Task requirements —
After locating the line that contains "obtain ⟨k0, k1, k2, k3⟩ := h.key" in the data below, set down exactly that line and each one after it through the line that contains "named operations -/", and nothing more.
(Beginning of Data records)
/-- From an idle state a step without reset has one of five effects: none but on the read port, a command's, ILLEGAL_CMD, the write of
a round-key entry, or that of a key or plaintext word. -/
theorem step_idle {s t : State} (hr : (hostInput s).rst = false) (hp : s.phase = phaseIdle) (h : step s = .next t) :
    ((∀ a v, hostInput s = writeIn a v → inWset a = false) ∧ ∃ r, t = { nextCycle (hostRest s) s with rdata := r }) ∨
    (∃ i, hostInput s = writeIn addrCmd (encode i) ∧ t = idleEffect i (nextCycle (hostRest s) s)) ∨
    (∃ v, hostInput s = writeIn addrCmd v ∧ (∀ i, v ≠ encode i) ∧ t = raiseError .illegalCmd (nextCycle (hostRest s) s)) ∨
    (∃ i v, hostInput s = writeIn (rkAddr i) v ∧ t = writeRk i v (nextCycle (hostRest s) s)) ∨
    (∃ a v, hostInput s = writeIn a v ∧ a ≠ addrCmd ∧ (∀ i, a ≠ rkAddr i) ∧ ∃ k0 k1 k2 k3 l r,
      t = { nextCycle (hostRest s) s with key0 := k0, key1 := k1, key2 := k2, key3 := k3, ptL := l, ptR := r }) := by
  obtain ⟨hr', -⟩ | ⟨-, hn, w, r, hw, rfl⟩ | ⟨-, hp', -⟩ | ⟨-, -, a, v, hx, ha, rfl⟩ := step_cases h
  · simp [hr] at hr'
  · rw [engineStep_idle hp] at hw
    cases hw
    exact .inl ⟨fun a v hc => hn a v (by rw [hc]; rfl), r, rfl⟩
  · exact absurd hp hp'
  · have hc := eq_writeIn hr hx
    obtain ⟨rfl, i, rfl, e⟩ | ⟨rfl, hv, e⟩ | ⟨i, rfl, e⟩ | ⟨hne, hni, e⟩ :=
      idleWriteEffect_cases ha v (nextCycle (hostRest s) s)
    · exact .inr (.inl ⟨i, hc, e⟩)
    · exact .inr (.inr (.inl ⟨v, hc, hv, e⟩))
    · exact .inr (.inr (.inr (.inl ⟨i, v, hc, e⟩)))
    · exact .inr (.inr (.inr (.inr ⟨a, v, hc, hne, hni, e⟩)))

end Sys2Proof.Machine

namespace Sys2Proof.Machine

/-! ## Hidden contents (10 R47): every operation takes two states that look alike to two states that look alike -/

namespace SameVisible

variable {s t : State}

theorem busy (h : SameVisible s t) : busy s = busy t := by
  simp [Machine.busy, h.sequencer]

theorem statusWord (h : SameVisible s t) : statusWord s = statusWord t := by
  simp [Machine.statusWord, Machine.busy, schedValid, h.sequencer, h.error, h.block, h.mask]

/-- A round-key entry is read only where it holds a written value (10 R29). -/
theorem rkRead (h : SameVisible s t) (i : Fin 22) : rkRead i s = rkRead i t := by
  have hw : rkWritten i s = rkWritten i t := by rw [rkWritten, rkWritten, h.mask]
  unfold Machine.rkRead
  rw [← hw]
  split
  · next hi => exact h.entries i hi
  · rfl

/-- Every address reads the same in both (20 R52). -/
theorem readValue (h : SameVisible s t) (a : Addr) : readValue a s = readValue a t := by
  obtain ⟨k0, k1, k2, k3⟩ := h.key
  obtain ⟨l, r, cl, cr, -⟩ := h.block
  simp only [Machine.readValue, rkvLo, rkvHi, h.statusWord, h.mask, h.rkRead, k0, k1, k2, k3, l, r, cl, cr]

/-! ### The named operations -/

theorem nextCycle (h : SameVisible s t) (hs : List HostOp) : SameVisible (nextCycle hs s) (nextCycle hs t) :=
  { h with port := ⟨rfl, h.port.2⟩, hosts := rfl }

theorem returnRead (h : SameVisible s t) (v : Word) : SameVisible (returnRead v s) (returnRead v t) :=
  { h with port := ⟨rfl, h.port.2⟩ }

theorem raiseError (h : SameVisible s t) (c : ErrCause) : SameVisible (raiseError c s) (raiseError c t) :=
  { h with error := ⟨rfl, by simp [h.error]⟩ }

theorem clearError (h : SameVisible s t) : SameVisible (clearError s) (clearError t) :=
  { h with error := ⟨rfl, rfl⟩ }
(End of Data records)
Solved problem —
  obtain ⟨k0, k1, k2, k3⟩ := h.key
  obtain ⟨l, r, cl, cr, -⟩ := h.block
  simp only [Machine.readValue, rkvLo, rkvHi, h.statusWord, h.mask, h.rkRead, k0, k1, k2, k3, l, r, cl, cr]

/-! ### The named operations -/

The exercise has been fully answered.